## WHAT TO DO
Lines after the one containing "Settles O28: WB" are to be omitted; print exactly each line from the start of the records up to and including it.

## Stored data
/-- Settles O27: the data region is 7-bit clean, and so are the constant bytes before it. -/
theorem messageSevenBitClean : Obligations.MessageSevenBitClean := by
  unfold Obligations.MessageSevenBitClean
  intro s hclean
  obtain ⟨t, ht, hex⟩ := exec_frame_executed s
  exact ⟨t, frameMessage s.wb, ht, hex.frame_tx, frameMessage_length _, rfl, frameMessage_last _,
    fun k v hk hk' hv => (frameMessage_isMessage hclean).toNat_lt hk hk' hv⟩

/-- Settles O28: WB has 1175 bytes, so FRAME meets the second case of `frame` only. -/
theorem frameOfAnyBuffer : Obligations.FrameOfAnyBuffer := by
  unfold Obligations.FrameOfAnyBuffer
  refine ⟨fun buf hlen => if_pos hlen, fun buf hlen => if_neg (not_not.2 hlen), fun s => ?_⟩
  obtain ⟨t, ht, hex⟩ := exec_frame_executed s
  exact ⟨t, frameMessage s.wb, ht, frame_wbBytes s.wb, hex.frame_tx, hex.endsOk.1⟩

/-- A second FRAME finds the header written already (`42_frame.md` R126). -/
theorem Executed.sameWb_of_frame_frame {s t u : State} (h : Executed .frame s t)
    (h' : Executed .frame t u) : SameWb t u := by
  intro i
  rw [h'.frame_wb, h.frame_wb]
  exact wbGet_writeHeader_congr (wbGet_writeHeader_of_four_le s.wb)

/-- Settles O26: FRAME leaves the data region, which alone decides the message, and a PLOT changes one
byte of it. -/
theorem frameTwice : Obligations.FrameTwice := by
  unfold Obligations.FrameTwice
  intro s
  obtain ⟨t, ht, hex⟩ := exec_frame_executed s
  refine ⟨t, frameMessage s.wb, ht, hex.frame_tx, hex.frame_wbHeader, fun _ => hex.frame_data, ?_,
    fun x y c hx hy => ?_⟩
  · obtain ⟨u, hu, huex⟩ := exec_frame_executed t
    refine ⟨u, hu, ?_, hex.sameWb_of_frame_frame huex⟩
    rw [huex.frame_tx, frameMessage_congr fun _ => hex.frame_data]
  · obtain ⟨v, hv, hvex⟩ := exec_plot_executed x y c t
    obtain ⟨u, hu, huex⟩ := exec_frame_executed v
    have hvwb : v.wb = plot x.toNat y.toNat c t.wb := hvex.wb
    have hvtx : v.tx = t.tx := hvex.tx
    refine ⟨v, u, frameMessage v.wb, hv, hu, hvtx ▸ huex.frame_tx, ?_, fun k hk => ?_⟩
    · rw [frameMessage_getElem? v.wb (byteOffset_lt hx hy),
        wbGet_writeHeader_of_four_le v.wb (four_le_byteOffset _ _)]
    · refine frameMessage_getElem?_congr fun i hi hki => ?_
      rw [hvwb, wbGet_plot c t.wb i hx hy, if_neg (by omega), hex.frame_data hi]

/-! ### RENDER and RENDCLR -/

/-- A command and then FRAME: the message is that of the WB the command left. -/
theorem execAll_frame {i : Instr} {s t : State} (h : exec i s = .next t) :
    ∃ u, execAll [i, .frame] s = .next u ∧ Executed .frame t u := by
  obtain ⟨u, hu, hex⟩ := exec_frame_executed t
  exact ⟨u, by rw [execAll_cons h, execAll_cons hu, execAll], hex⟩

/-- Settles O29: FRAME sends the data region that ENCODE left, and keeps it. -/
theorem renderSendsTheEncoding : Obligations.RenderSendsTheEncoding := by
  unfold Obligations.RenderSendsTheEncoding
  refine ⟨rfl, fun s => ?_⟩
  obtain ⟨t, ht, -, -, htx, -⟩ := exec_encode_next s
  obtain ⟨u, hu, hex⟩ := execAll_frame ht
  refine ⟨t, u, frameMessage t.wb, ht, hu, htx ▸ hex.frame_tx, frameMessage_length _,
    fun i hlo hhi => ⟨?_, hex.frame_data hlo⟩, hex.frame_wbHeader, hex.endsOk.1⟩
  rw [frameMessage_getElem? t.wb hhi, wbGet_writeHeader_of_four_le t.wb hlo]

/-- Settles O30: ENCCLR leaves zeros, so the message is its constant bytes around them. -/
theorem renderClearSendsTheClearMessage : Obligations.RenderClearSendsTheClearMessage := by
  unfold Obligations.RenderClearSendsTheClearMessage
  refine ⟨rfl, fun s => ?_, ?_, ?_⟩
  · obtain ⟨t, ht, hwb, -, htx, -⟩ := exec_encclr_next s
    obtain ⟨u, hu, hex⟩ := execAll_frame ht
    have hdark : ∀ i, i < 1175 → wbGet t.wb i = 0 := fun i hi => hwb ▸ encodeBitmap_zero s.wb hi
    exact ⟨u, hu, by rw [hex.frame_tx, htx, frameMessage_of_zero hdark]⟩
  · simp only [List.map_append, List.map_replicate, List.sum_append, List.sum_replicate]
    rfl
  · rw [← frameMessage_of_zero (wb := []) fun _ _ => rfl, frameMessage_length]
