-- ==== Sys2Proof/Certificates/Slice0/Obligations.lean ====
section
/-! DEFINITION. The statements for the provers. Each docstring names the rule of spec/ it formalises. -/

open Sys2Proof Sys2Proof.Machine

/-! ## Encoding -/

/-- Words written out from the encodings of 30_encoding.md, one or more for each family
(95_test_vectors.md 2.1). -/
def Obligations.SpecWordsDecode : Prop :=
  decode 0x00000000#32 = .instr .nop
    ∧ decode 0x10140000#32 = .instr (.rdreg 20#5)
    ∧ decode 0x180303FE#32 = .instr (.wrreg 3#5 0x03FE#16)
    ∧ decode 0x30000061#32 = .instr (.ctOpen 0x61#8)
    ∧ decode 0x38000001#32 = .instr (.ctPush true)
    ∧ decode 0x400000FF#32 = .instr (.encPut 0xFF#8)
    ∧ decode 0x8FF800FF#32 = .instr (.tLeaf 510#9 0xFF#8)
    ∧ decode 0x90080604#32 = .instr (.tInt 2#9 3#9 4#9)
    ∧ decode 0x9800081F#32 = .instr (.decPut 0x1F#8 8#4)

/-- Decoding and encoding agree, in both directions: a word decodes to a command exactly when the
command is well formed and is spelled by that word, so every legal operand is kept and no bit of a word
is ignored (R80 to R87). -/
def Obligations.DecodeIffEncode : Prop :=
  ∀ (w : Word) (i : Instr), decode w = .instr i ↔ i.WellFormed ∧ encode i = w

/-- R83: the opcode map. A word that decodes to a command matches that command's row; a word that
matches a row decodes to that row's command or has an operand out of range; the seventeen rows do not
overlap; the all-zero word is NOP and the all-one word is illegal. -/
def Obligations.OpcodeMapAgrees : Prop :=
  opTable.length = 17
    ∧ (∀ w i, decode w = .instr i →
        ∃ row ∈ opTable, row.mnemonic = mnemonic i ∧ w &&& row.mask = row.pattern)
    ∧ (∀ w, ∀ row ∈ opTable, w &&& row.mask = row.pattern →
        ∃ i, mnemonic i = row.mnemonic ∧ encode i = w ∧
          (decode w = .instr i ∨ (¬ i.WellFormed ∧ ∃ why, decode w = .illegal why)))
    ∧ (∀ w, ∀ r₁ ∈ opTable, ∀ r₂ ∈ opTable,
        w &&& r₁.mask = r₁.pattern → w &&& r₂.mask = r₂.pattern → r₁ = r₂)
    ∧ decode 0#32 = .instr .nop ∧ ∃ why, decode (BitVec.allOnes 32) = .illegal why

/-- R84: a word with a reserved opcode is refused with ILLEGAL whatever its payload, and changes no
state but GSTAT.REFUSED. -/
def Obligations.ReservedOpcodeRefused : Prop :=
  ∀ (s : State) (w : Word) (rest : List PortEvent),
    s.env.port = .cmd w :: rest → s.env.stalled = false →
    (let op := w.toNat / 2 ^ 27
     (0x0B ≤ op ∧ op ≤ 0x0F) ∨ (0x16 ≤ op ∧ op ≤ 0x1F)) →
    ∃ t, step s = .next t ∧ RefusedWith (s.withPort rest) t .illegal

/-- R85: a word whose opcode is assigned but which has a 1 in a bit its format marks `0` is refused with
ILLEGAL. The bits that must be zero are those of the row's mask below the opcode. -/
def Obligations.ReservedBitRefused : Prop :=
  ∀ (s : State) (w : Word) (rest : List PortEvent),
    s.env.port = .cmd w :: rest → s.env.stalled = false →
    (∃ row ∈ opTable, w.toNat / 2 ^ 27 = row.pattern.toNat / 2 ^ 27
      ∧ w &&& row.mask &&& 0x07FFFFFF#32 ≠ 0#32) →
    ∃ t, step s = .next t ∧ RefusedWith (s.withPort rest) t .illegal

## TASK RESULT
/-- Settles O27: the data region is 7-bit clean, and so are the constant bytes before it. -/
theorem messageSevenBitClean : Obligations.MessageSevenBitClean := by
  unfold Obligations.MessageSevenBitClean
  intro s hclean
  obtain ⟨t, ht, hex⟩ := exec_frame_executed s
  exact ⟨t, frameMessage s.wb, ht, hex.frame_tx, frameMessage_length _, rfl, frameMessage_last _,
    fun k v hk hk' hv => (frameMessage_isMessage hclean).toNat_lt hk hk' hv⟩

/-- Settles O28: WB has 1175 bytes, so FRAME meets the second case of `frame` only. -/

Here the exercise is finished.